2. Gauze alternative

Although cats usually get used to the toothbrush after a while, some never accept it. In these cases, you can replace the brush with gauze with cat toothpaste, which makes brushing lighter and less invasive for your feline.

how to clean cat's teeth - gauze alternative

3. Cleaning treats and supplements

There are many products out there that promise to help your cat’s oral care, from food brands, treats, toys, and more, and while many work, the reality is that most don’t do much good.

Whenever you want to supplement your cat’s dental care with a snack or supplement, check if it’s approved by the Veterinary Oral Health Council (VOHC) to know your money has been well spent.

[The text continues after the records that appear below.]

-- ==== Sys2Proof/Laws/State.lean ====
section
/-! SUPPORT. What each named update does to each field and to each read, so that no proof unfolds a record update. -/

namespace Sys2Proof.Machine

variable (s : State)

/-! ### Updates through a function -/

@[simp] theorem modSlot_eq (k : SlotId) (f : SlotPort → SlotPort) : s.modSlot k f = s.setSlot k (f (s.slot k)) := rfl
@[simp] theorem modCtx_eq (c : CtxId) (f : Ctx → Ctx) : s.modCtx c f = s.setCtx c (f (s.ctx c)) := rfl

/-! ### setSlot -/

@[simp] theorem startup_setSlot (k : SlotId) (p : SlotPort) : (s.setSlot k p).startup = s.startup := rfl
@[simp] theorem startRecord_setSlot (k : SlotId) (p : SlotPort) : (s.setSlot k p).startRecord = s.startRecord := rfl
@[simp] theorem agentLinkUp_setSlot (k : SlotId) (p : SlotPort) : (s.setSlot k p).agentLinkUp = s.agentLinkUp := rfl
@[simp] theorem agentCredits_setSlot (k : SlotId) (p : SlotPort) : (s.setSlot k p).agentCredits = s.agentCredits := rfl
@[simp] theorem intake_setSlot (k : SlotId) (p : SlotPort) : (s.setSlot k p).intake = s.intake := rfl
@[simp] theorem upstream_setSlot (k : SlotId) (p : SlotPort) : (s.setSlot k p).upstream = s.upstream := rfl
@[simp] theorem agentTx_setSlot (k : SlotId) (p : SlotPort) : (s.setSlot k p).agentTx = s.agentTx := rfl
@[simp] theorem fill_setSlot (k : SlotId) (p : SlotPort) : (s.setSlot k p).fill = s.fill := rfl
@[simp] theorem globals_setSlot (k : SlotId) (p : SlotPort) : (s.setSlot k p).globals = s.globals := rfl
@[simp] theorem slots_setSlot (k : SlotId) (p : SlotPort) : (s.setSlot k p).slots = s.slots.set k p := rfl
@[simp] theorem steer_setSlot (k : SlotId) (p : SlotPort) : (s.setSlot k p).steer = s.steer := rfl
@[simp] theorem assemblies_setSlot (k : SlotId) (p : SlotPort) : (s.setSlot k p).assemblies = s.assemblies := rfl
@[simp] theorem fences_setSlot (k : SlotId) (p : SlotPort) : (s.setSlot k p).fences = s.fences := rfl
@[simp] theorem layouts_setSlot (k : SlotId) (p : SlotPort) : (s.setSlot k p).layouts = s.layouts := rfl
@[simp] theorem regions_setSlot (k : SlotId) (p : SlotPort) : (s.setSlot k p).regions = s.regions := rfl
@[simp] theorem ctxs_setSlot (k : SlotId) (p : SlotPort) : (s.setSlot k p).ctxs = s.ctxs := rfl
@[simp] theorem staging_setSlot (k : SlotId) (p : SlotPort) : (s.setSlot k p).staging = s.staging := rfl
@[simp] theorem lastServed_setSlot (k : SlotId) (p : SlotPort) : (s.setSlot k p).lastServed = s.lastServed := rfl
@[simp] theorem gaps_setSlot (k : SlotId) (p : SlotPort) : (s.setSlot k p).gaps = s.gaps := rfl
@[simp] theorem spares_setSlot (k : SlotId) (p : SlotPort) : (s.setSlot k p).spares = s.spares := rfl
@[simp] theorem levels_setSlot (k : SlotId) (p : SlotPort) : (s.setSlot k p).levels = s.levels := rfl
@[simp] theorem floor_setSlot (k : SlotId) (p : SlotPort) : (s.setSlot k p).floor = s.floor := rfl
@[simp] theorem notices_setSlot (k : SlotId) (p : SlotPort) : (s.setSlot k p).notices = s.notices := rfl
@[simp] theorem pending_setSlot (k : SlotId) (p : SlotPort) : (s.setSlot k p).pending = s.pending := rfl
@[simp] theorem entry_setSlot (k : SlotId) (p : SlotPort) (a : BoardId) : (s.setSlot k p).entry a = s.entry a := rfl
@[simp] theorem ctx_setSlot (k : SlotId) (p : SlotPort) (cc : CtxId) : (s.setSlot k p).ctx cc = s.ctx cc := rfl
@[simp] theorem layout_setSlot (k : SlotId) (p : SlotPort) (l : SetId) : (s.setSlot k p).layout l = s.layout l := rfl
@[simp] theorem region_setSlot (k : SlotId) (p : SlotPort) (i : RegionId) : (s.setSlot k p).region i = s.region i := rfl
@[simp] theorem spareMap_setSlot (k : SlotId) (p : SlotPort) (j : SlotId) : (s.setSlot k p).spareMap j = s.spareMap j := rfl
@[simp] theorem notice_setSlot (k : SlotId) (p : SlotPort) (kind : NoticeKind) : (s.setSlot k p).notice kind = s.notice kind := rfl
@[simp] theorem levelOf_setSlot (k : SlotId) (p : SlotPort) (kind : NoticeKind) : (s.setSlot k p).levelOf kind = s.levelOf kind := rfl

You can use various products to keep your cat’s teeth dazzling white and his breath fresh. Some kibbles and snacks help control tartar and improve breath, as well as supplements added to water to kill bacteria and promote good breath. You can apply gels to your cat’s teeth that have the same effect as regular brushing. The trick is getting your cat to allow you to put the gel on all the teeth.

Professional teeth cleaning

Just as you take your cat for general checkups, don’t forget to ask for a dental evaluation to rule out or correct any oral problems your cat may have. Dental cleanings are suggested at least once a year, and they are perfect for finishing with all traces of tartar and removing loose teeth before they cause any problems.

how to clean cat's teeth - professional teeth cleaning

Professional teeth cleanings will perfectly complement your home dental routine, and remember that one is not a substitute for the other.

Cleaning your cat’s teeth? The bottom line

When you bring a cat home, you commit to caring for and loving it forever, including ensuring its health is always in good condition. An essential part of caring for a cat is maintaining excellent oral hygiene, as dental problems in a cat can lead to serious illness. A cat with loose teeth or mouth sores is vulnerable to any bacteria entering its bloodstream, leading to organ damage or a fatal outcome.

Fortunately, this can be easily avoided with good tooth brushing and yearly professional cleaning. If you get your cat used to it from a young age, you will never have a problem brushing his teeth, and he may even enjoy it.